+++ Dataset excerpts +++

/-! ### Opening (R440 to R443) -/

/-- Address of a context's descriptor. -/
def State.descAddr (s : State) (c : Nat) : DWord := addr64 s.dev.ctxTableBase (256 * c)
/-- OPEN is refused with code 8 whatever the context holds (R504, R511, R520); so it is while a chain RESET waits
(assumption 54). No rule disables a sequencer core. -/
def State.openBarred (s : State) : Bool := s.dev.svcEn || s.dev.pwrState == 2 || decide (3 ≤ s.dev.serviceState) || s.chainLong == some .reset
/-- CTX_OPEN (R443): accepted only in CLOSED. -/
def doCtxOpen (c : Nat) (s : State) : State :=
  if (s.ctx c).state != .closed || s.openBarred then s.modCtx c (fun x => { x with openCode := 8 })
  else (s.modCtx c (fun x => { x with state := .opening, pendKill := false, pendClose := false, killAsids := [] })).readAs s.dev.drvAsid.toNat (s.descAddr c) (.ctxDesc c)
/-- Check 7 of R443 over the fields of R440. -/
def descBad (d : Unit256) : Bool :=
  let wk := (List.range 16).map (dWkind d)
  fld d 1 8 == 0 || decide (fld d 2 8 < fld d 1 8) || decide (3 < dTopClass d) || (dKeyEn d && decide (1023 < dKeySlot d)) ||
  dScenes d == 0 || dPoolQuota d == 0 || decide (524288 < dPoolQuota d) || decide (524288 < dSpawnPool d) ||
  decide (64 < dMaxTxn d) || decide (8 < dMaxScan d) || dMaxDims d % 32 != 0 || dDelivs d == 0 || decide (4096 < dDelivs d) ||
  decide (2047 < dStreamFirst d) || decide (2048 < dStreamCount d) || decide (2048 < dStreamFirst d + dStreamCount d) ||
  wk.contains 3 || (dSeqImage d).toNat % 64 != 0 || (dSceneTable d).toNat % 64 != 0 || (dDelivTable d).toNat % 64 != 0 ||
  (dWalkTable d).toNat % 32 != 0 || (dOvfBase d).toNat % 128 != 0 || decide (dOvfLines d < 64) ||
  (wk.contains 2 && (dCmdBase d).toNat % 65536 != 0) || (dConsAddr d).toNat % 128 != 0
/-- The stream range overlaps that of a context that is not CLOSED (check 8). -/
def State.streamsOverlap (s : State) (c : Nat) (d : Unit256) : Bool :=
  s.ctxs.any (fun e => e.1 != c && e.2.state != .closed && e.2.state != .opening &&
    decide (dStreamFirst d < dStreamFirst e.2.desc + dStreamCount e.2.desc) &&
    decide (dStreamFirst e.2.desc < dStreamFirst d + dStreamCount d) && decide (0 < dStreamCount d) && decide (0 < dStreamCount e.2.desc))
/-- Fields of an image header (R232). -/
def imIfmt (h : Rec64) : Nat := fld h 0 8
def imTarget (h : Rec64) : Nat := fld h 2 8
def imWords (h : Rec64) : Nat := fld h 4 32
def imEntry (h : Rec64) : Nat := fld h 8 16
/-- The code's CRC as read (R232). -/
def imCrcOk (h : Rec64) (code : List Word) : Bool := crc32c (code.flatMap (fun w => bytesOf w 4)) == (fldv h 16 32 : Word)
/-- The checks of R233 up to the entry indices, with what fails: 2 HEADER, 3 LEVEL. -/
def imHeaderBad (h : Rec64) (ifmt : Nat) (entries : List Nat) : Option Nat :=
  if imIfmt h ≠ ifmt ∨ fld h 1 8 ≠ 1 then some 2
  else if 1 < fld h 3 8 then some 3
  else if imWords h < 1 ∨ 65536 < imWords h then some 2
  else if entries.any (fun e => decide (imWords h ≤ e)) then some 2
  else none
/-- The checks of an image's header that come before its code is read (R233): what LAUNCH and OPEN answer differs. -/
def seqHeaderOk (h : Rec64) : Bool := (imHeaderBad h 1 [imEntry h]).isNone && imTarget h == 0
/-- Check 2 of R443 over the sequencer image: what the open reads of it, header and, when its header passes, code, came. An image
whose address is misaligned is not read (R233). -/
def imageUnread (rd : OpenRead) (d : Unit256) : Bool :=
  (dSeqImage d).toNat % 64 == 0 && (match rd.header with
    | none => true
    | some h => seqHeaderOk h && rd.code.isNone)
/-- The code of an open, 0 when every check passes (R443). -/
def State.openCodeOf (s : State) (c : Nat) (rd : OpenRead) : Nat :=
  match rd.desc with
  | none => 7
  | some d =>
    if imageUnread rd d then 7
    else if fld d 0 8 = 2 ∨ fld d 0 8 = 3 then 1
    else if fld d 0 8 ≠ 1 then 3
    else if 1 < fld d 1 8 then 1
    else if 256 < dMaxK d ∨ 256 < dMaxDims d ∨ 1024 < dMaxNfeat d ∨ 16 < dMaxNout d then 2
    else if descBad d then 3
    else if s.streamsOverlap c d then 5
    else if dKeyEn d && (mget s.keys (dKeySlot d)).isNone then 6
    else match rd.header, rd.code with
      | some h, some code => if seqHeaderOk h && code.length == imWords h && imCrcOk h code then 0 else 4
      | _, _ => 4
/-- The reads of an image that R233 and R443 make: the header, and the code when the header passes (assumption 118). -/
def State.readImage (s : State) (asid c : Nat) (a : DWord) (withCode : Bool) : State :=
  let s := s.readAs asid a (.imageHeader c)
  if withCode then s.readAs asid (addr64 a 64) (.imageCode c) else s
/-- The sequencer image is read under the ASID of the descriptor. -/
def State.readSeqImage (s : State) (c : Nat) (rd : OpenRead) : State :=
  match rd.desc with
  | some d => if (dSeqImage d).toNat % 64 = 0 then
      s.readImage (dAsid d) c (dSeqImage d) ((rd.header.map seqHeaderOk).getD false) else s
  | none => s
/-- The strand at open (R239): every register 0 but x1, the context number, and x2, the descriptor's address. -/
def openStrand (c : Nat) (descAddr : DWord) (h : Rec64) : Strand :=
  { Strand.reset with
    pc := imEntry h, words := imWords h, state := .ready,
    x := ((List.replicate 32 (0 : DWord)).set 1 (BitVec.ofNat 64 c)).set 2 descAddr }
/-- OPEN_COMPLETE (R443, R446). -/
def doOpenComplete (c : Nat) (rd : OpenRead) (s : State) : State :=
  let x := s.ctx c
  if x.state != .opening then s
  else
    let code := s.openCodeOf c rd
    let s := s.readSeqImage c rd
    match code, rd.desc, rd.header with
    | 0, some d, some h =>
      let s := s.modCtx c (fun x => { Context.reset with
        state := .opened, level := 1, desc := d, cnt := x.cnt, endCause := x.endCause, strand := openStrand c (s.descAddr c) h })
      -- a debug unlock kills every context with KEY_EN = 1 (R463)
      if x.killAsids.contains (dAsid d) then s.kill c 2 noUnit 0 0
      else if x.pendKill || (dKeyEn d && s.dev.unlock == .killing) then s.kill c 3 noUnit 0 0 else if x.pendClose then s.close c else s
    | _, _, _ => s.modCtx c (fun x => { Context.reset with openCode := code, cnt := x.cnt, endCause := x.endCause })
/-- CTX_CLOSE (R444, R446). -/
def doCtxClose (c : Nat) (s : State) : State :=
  match (s.ctx c).state with
  | .opening => s.modCtx c (fun x => { x with pendClose := true })
  | .opened => s.close c
  | _ => s
/-- CTX_KILL (R445, R446). -/
def doCtxKill (c : Nat) (s : State) : State :=
  match (s.ctx c).state with
  | .opening => s.modCtx c (fun x => { x with pendKill := true })
  | _ => s.kill c 3 noUnit 0 0

/-! ### Translation (R456 to R458) -/

/-- TRANSLATION_FAULT (R456). -/
def doTranslationFault (c : Nat) (addr : DWord) (s : State) : State :=
  match (s.ctx c).state with
  | .opening => s.modCtx c (fun x => { Context.reset with openCode := 7, cnt := x.cnt, endCause := x.endCause })
  | _ => s.kill c 2 noUnit (s.ctx c).strand.pc addr
/-- ASID_KILL (R457). The ASID of a context that is OPENING comes with its descriptor: the kill acts when the open completes
(R446). -/
def doAsidKill (asid : Nat) (s : State) : State :=
  let s := { s with ctxs := mmap s.ctxs (fun _ x => if x.state == .opening then { x with killAsids := asid :: x.killAsids } else x) }
  foldS (s.ctxs.filter (fun e => (e.2.state == .opened || e.2.state == .closing) && dAsid e.2.desc == asid)) s (fun s e => s.kill e.1 2 noUnit 0 0)
/-- A context has accesses under its ASID that have been sent and not performed: loads, writes under completions, COMMAND writes,
reads of tables, and lines of transfers (R455). -/
def State.ctxAccesses (s : State) (e : Nat × Context) : Bool :=
  !e.2.strand.loads.isEmpty || e.2.wins.any (fun w => !w.2.cmdPend.isEmpty) || decide (0 < e.2.openReads) ||
  s.completions.any (fun x => x.ctx == e.1) || s.xfers.any (fun x => x.ctx == e.1 && decide (0 < x.out))
/-- Accesses made under an address space that have not been performed. -/
def State.accessesOpen (s : State) (asid : Nat) : Bool :=
  s.ctxs.any (fun e => e.2.state != .closed && e.2.state != .opening && dAsid e.2.desc == asid && s.ctxAccesses e) ||
  (asid == s.dev.drvAsid.toNat && s.ctxs.any (fun e => e.2.state == .opening)) ||
  s.ringPend.any (fun r => r.addr.asid == asid && !r.waiting) || s.depart.any (fun d => d.addr.asid == asid) ||
  s.ghosts.any (fun g => g.1 == asid)
/-- TRANSLATION_INVALIDATE (R458): the cached copy is dropped, and the acknowledgement waits for accesses that used it. -/
def doTranslationInvalidate (asid : Nat) (page : DWord) (s : State) : State :=
  let s := { s with tlb := s.tlb.filter (fun e => !(e.1 == asid && e.2 == page.toNat / 4096)) }
  if s.accessesOpen asid then { s with invalidates := s.invalidates ++ [(asid, page)] } else s.emit (.invalidateAck asid page)
/-- Acknowledges the invalidations whose accesses have all been performed. -/
def State.settleInvalidates (s : State) : State :=
  let ready := s.invalidates.filter (fun e => !s.accessesOpen e.1)
  let s := { s with invalidates := s.invalidates.filter (fun e => s.accessesOpen e.1) }
  foldS ready s (fun s e => s.emit (.invalidateAck e.1 e.2))

/-! ### Scene descriptors and walk table entries (R77, R233 to R236) -/

/-- The reads of a shard map that a descriptor names: its descriptor at SHARD_TABLE_BASE, and its entries (R471; assumption 118). -/
def State.readShard (s : State) (c h : Nat) (desc : Rec64) (shard : Option ShardRead) : State :=
  if !sSharded desc then s
  else
    let d := s.dev.drvAsid.toNat
    let s := s.readAs d (addr64 s.dev.shardTableBase (64 * sShardMap desc)) (.shardMap c h)
    match shard with
    | some m => s.readAs d (fldv m.desc 8 64) (.shardMap c h)
    | none => s
/-- SCENE_DESCRIPTOR_READ (R77): the reading is kept until the context closes. -/
def doSceneDescriptorRead (c h : Nat) (desc : Rec64) (shard : Option ShardRead) (s : State) : State :=
  let x := s.ctx c
  if (x.state == .opened || x.state == .closing) && (mget x.scenes h).isNone && decide (h < dScenes x.desc) then
    (s.modCtx c (fun x => { x with scenes := mset x.scenes h { desc := desc, shard := shard }, blocked := false })).readShard c h desc shard
  else s
/-- The kind that a MODE, which is a stock walk's number, belongs to; 0 for no stock walk (R38, R254). -/
def kindOfStock (n : Nat) : Nat := match n with | 1 | 2 | 3 => 1 | 4 | 5 => 2 | 6 => 3 | 7 => 4 | _ => 0
/-- The binding of a stock walk. Its image is in the engine's library, and the model starts it at word 0 (PRESUMED, assumption
120). -/
def stockBinding (n entry : Nat) : Binding :=
  { bkind := 2, stock := n, image := 0, code := [], words := none, start := 0, entry := entry, hLeaf := 0xFFFF, hHit := 0xFFFF, hEnd := 0xFFFF }
/-- IMAGE of a walk table entry (R234). -/
def weImage (e : Rec32) : DWord := fldv e 8 64
/-- What an entry needs read: its image, when BKIND and STOCK pass and the address is aligned. -/
def entryImage (n : Nat) (e : Rec32) : Option DWord :=
  let b := fld e 0 8
  let st := fld e 1 8
  if (b = 1 ∨ (b = 3 ∧ kindOfStock st = n / 16 + 1)) ∧ (weImage e).toNat % 64 = 0 then some (weImage e) else none
/-- The checks of R233 up to TARGET, for the image of an entry of BKIND b and STOCK st: the code of R235. -/
def walkHeaderBad (b st kind : Nat) (h : Rec64) : Option Nat :=
  let hooks := [fld h 10 16, fld h 12 16, fld h 14 16]
  match imHeaderBad h (if b = 1 then 2 else 3) (if b = 1 then [imEntry h] else hooks.filter (· != 0xFFFF)) with
  | some k => some k
  | none => if imTarget h ≠ (if b = 1 then kind else st) then some 5 else none
/-- Checks a walk table entry in the order of R235: its code, and its binding when the code is 0. -/
def bindEntry (n : Nat) (e : Rec32) (img : Option ImageRead) : Nat × Option Binding :=
  let b := fld e 0 8
  let st := fld e 1 8
  let kind := n / 16 + 1
  if b = 0 then (1, none)
  else if 3 < b then (2, none)
  else if b ≠ 1 ∧ kindOfStock st = 0 then (6, none)
  else if b ≠ 1 ∧ kindOfStock st ≠ kind then (5, none)
  else if b = 2 then (0, some (stockBinding st n))
  else if (weImage e).toNat % 64 ≠ 0 then (2, none)
  else match img with
  | none => (2, none)
  | some i =>
    let h := i.header
    match walkHeaderBad b st kind h with
    | some k => (k, none)
    | none =>
      if !imCrcOk h i.code || i.code.length != imWords h then (4, none)
      else if b = 1 then (0, some { bkind := 1, stock := 0, image := weImage e, code := i.code, words := some (imWords h), start := imEntry h,
                                    entry := n, hLeaf := 0xFFFF, hHit := 0xFFFF, hEnd := 0xFFFF })
      else (0, some { bkind := 3, stock := st, image := weImage e, code := i.code, words := some (imWords h), start := 0, entry := n,
                      hLeaf := fld h 10 16, hHit := fld h 12 16, hEnd := fld h 14 16 })
/-- The reads of the image that an entry needs (R233, R455; assumption 118). -/
def State.readEntryImage (s : State) (c n : Nat) (e : Rec32) (img : Option ImageRead) : State :=
  match entryImage n e with
  | some a => s.readImage (s.asid c) c a ((img.map (fun i => (walkHeaderBad (fld e 0 8) (fld e 1 8) (n / 16 + 1) i.header).isNone)).getD false)
  | none => s
/-- WALK_ENTRY_READ: the first reading of an entry, or the reading that a LAUNCH asked for (R235). An image that the entry
needs and that could not be translated kills the context (R456). -/
def doWalkEntryRead (c n : Nat) (entry : Rec32) (img : Option ImageRead) (s : State) : State :=
  let x := s.ctx c
  let launch := match x.strand.state with | .waiting (.launch rd m) => if m = n then some rd else none | _ => none
  if !(x.state == .opened || x.state == .closing) || (launch.isNone && (mget x.walks n).isSome) then s
  else
    let s := s.readEntryImage c n entry img
    match entryImage n entry, img with
    | some a, none => s.kill c 2 noUnit x.strand.pc a
    | _, _ =>
      let r := bindEntry n entry img
      let s := s.modCtx c (fun x => { x with walks := mset x.walks n r.2, blocked := false })
      match launch with
      | some rd => s.wake c rd (BitVec.ofNat 64 r.1)
      | none => s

+++

(Exercise details): Once a line of the records is found to contain "readShard", copy it out.

(Task answer):
def State.readShard (s : State) (c h : Nat) (desc : Rec64) (shard : Option ShardRead) : State :=
    (s.modCtx c (fun x => { x with scenes := mset x.scenes h { desc := desc, shard := shard }, blocked := false })).readShard c h desc shard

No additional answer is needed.